Possible uses for sunburst diagrams
Here are some dev tool use cases for sunburst diagrams:
- Software architecture mapping: a diagram can be centered on the core system or platform, with rings representing layers of the architecture (UI, business logic, data access). From there, segments within each ring represent components or modules, providing a visual map of the software’s structure.
- Repository analysis: start with the repo root at the center, expanding outward through directories to individual files. Give segments a size determined by file size or commit frequency, and color code by file type or age; this setup offers a detailed view of repository contents and activity.
- Performance profiling: We can center the graph on the application, with concentric rings for different aspects of performance (CPU, memory, I/O). Segments represent specific processes or functions, sized by resource usage, to identify areas that may require optimization.
- User interaction paths: place the application homepage or main screen at the center, with paths to different features or screens as the outer rings.
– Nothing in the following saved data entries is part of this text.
-- ==== Sys2Proof/Laws/KeepBus.lean ====
section
/-! SUPPORT. What the operations of Machine/Bus.lean keep. -/

set_option linter.unusedVariables false
set_option maxRecDepth 4000

namespace Sys2Proof.Machine

theorem State.cntReady_keep (s : State) (a : Nat) : Keep 0x802 s (State.cntReady s a) := by
  unfold State.cntReady
  with_reducible
    dsimp only; refine keep_ite ?_ ?_; exact Keep.refl _; refine keep_ite ?_ ?_
    refine Keep.trans ?_ (State.lpiFold_keep ..) rfl; exact Keep.refl _; refine keep_ite ?_ ?_
    refine Keep.trans ?_ (State.lpiFold_keep ..) rfl; exact Keep.refl _; exact Keep.refl _

theorem State.cntRead_keep (s : State) (ini : Initiator) (a : Nat) : Keep 0x806 s (State.cntRead s ini a).2 := by
  unfold State.cntRead
  with_reducible
    dsimp only; refine Keep.trans ?_ (State.setCnt_keep ..) rfl; refine Keep.trans ?_ (State.setHeld_keep ..) rfl
    refine Keep.trans ?_ (State.cntReady_keep ..) rfl; exact Keep.refl _

theorem State.pairRead_keep (s : State) (ini : Initiator) (a v : Nat) : Keep 0x4 s (State.pairRead s ini a v).2 := by
  unfold State.pairRead
  with_reducible (refine keep_pair ?_; refine Keep.trans ?_ (State.setHeld_keep ..) rfl; exact Keep.refl _)

theorem State.fetchBus_keep (s : State) (ini : Initiator) (a : Nat) : Keep 0x960022837 s (State.fetchBus s ini a).2 := by
  unfold State.fetchBus
  with_reducible
    dsimp only; refine keep_ite2 ?_ ?_; refine Keep.trans ?_ (State.cntRead_keep ..) rfl; exact Keep.refl _
    refine keep_ite2 ?_ ?_; refine keep_pair ?_; exact Keep.refl _; split
    refine Keep.trans ?_ (State.pairRead_keep ..) rfl; exact Keep.refl _; split; refine keep_ite2 ?_ ?_
    refine keep_ite2 ?_ ?_; refine Keep.trans ?_ (State.syncRecPop_keep ..) rfl; exact Keep.refl _; refine keep_pair ?_
    exact Keep.refl _; split; refine Keep.trans ?_ (State.lttRead_keep ..) rfl; exact Keep.refl _; refine keep_pair ?_
    exact Keep.refl _; refine keep_ite2 ?_ ?_; refine Keep.trans ?_ (State.capPop_keep ..) rfl; exact Keep.refl _
    refine keep_pair ?_; exact Keep.refl _; refine keep_ite2 ?_ ?_; refine Keep.trans ?_ (State.evqPop_keep ..) rfl
    exact Keep.refl _; refine keep_pair ?_; exact Keep.refl _; refine keep_ite2 ?_ ?_
    refine Keep.trans ?_ (State.gwPop_keep ..) rfl; exact Keep.refl _; refine keep_pair ?_; exact Keep.refl _
    refine keep_ite2 ?_ ?_; refine Keep.trans ?_ (State.laResultPop_keep ..) rfl; exact Keep.refl _
    refine keep_ite2 ?_ ?_; refine Keep.trans ?_ (State.laResultPop_keep ..) rfl; exact Keep.refl _; refine keep_pair ?_
    exact Keep.refl _; refine keep_ite2 ?_ ?_; refine Keep.trans ?_ (State.perrPop_keep ..) rfl; exact Keep.refl _
    refine keep_pair ?_; exact Keep.refl _; refine keep_ite2 ?_ ?_; refine Keep.trans ?_ (State.kaPop_keep ..) rfl
    exact Keep.refl _; refine keep_pair ?_; exact Keep.refl _; refine keep_ite2 ?_ ?_
    refine Keep.trans ?_ (State.logPop_keep ..) rfl; exact Keep.refl _; refine keep_pair ?_; exact Keep.refl _
    refine keep_pair ?_; exact Keep.refl _

theorem State.timCmd_keep (s : State) (a : Nat) (w : Word) : KeepO 0x414519b9f3 s (State.timCmd s a w) := by
  unfold State.timCmd
  with_reducible
    dsimp only; refine keepO_ite ?_ ?_; refine keepO_some ?_; refine keep_ite ?_ ?_
    refine Keep.trans ?_ (State.wtSet_keep ..) rfl; exact Keep.refl _; refine keep_ite ?_ ?_
    refine Keep.trans ?_ (State.wtStep_keep ..) rfl; exact Keep.refl _; exact Keep.refl _; refine keepO_ite ?_ ?_
    refine keepO_some ?_; refine keep_ite ?_ ?_; refine Keep.trans ?_ (State.wtSnap_keep ..) rfl; exact Keep.refl _
    exact Keep.refl _; refine keepO_ite ?_ ?_; refine keepO_some ?_; refine Keep.trans ?_ (State.wtAdj_keep ..) rfl
    exact Keep.refl _; refine keepO_ite ?_ ?_; exact keepO_none _; refine keepO_ite ?_ ?_; refine keepO_some ?_
    refine Keep.trans ?_ (State.domOffAdj_keep ..) rfl; exact Keep.refl _; refine keepO_ite ?_ ?_; refine keepO_some ?_
    refine Keep.trans ?_ (State.domRateAdj_keep ..) rfl; exact Keep.refl _; refine keepO_ite ?_ ?_; refine keepO_some ?_
    refine Keep.trans ?_ (State.domSetHi_keep ..) rfl; exact Keep.refl _; exact keepO_none _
Determine the size of segments based on frequency of use, and implement color coding by user satisfaction or conversion rates, tracing how users navigate through the application.
4: Treemaps
Treemap diagrams break down data into nested rectangles, showing how parts of a whole compare in size and scale, making complex hierarchies simpler to digest.
Above on the left is a treemap concept by Product Designer Jamie Fang with various cloud platform stats, and on the right we see an example of a treemap used to display sales data from Slingshot, a tool designed to boost team productivity.
👍 Benefits:
- These diagrams pack a lot of data into a compact area.
- Users can quickly see both the big picture and finer details.
- Color coding can make patterns or categories stand out.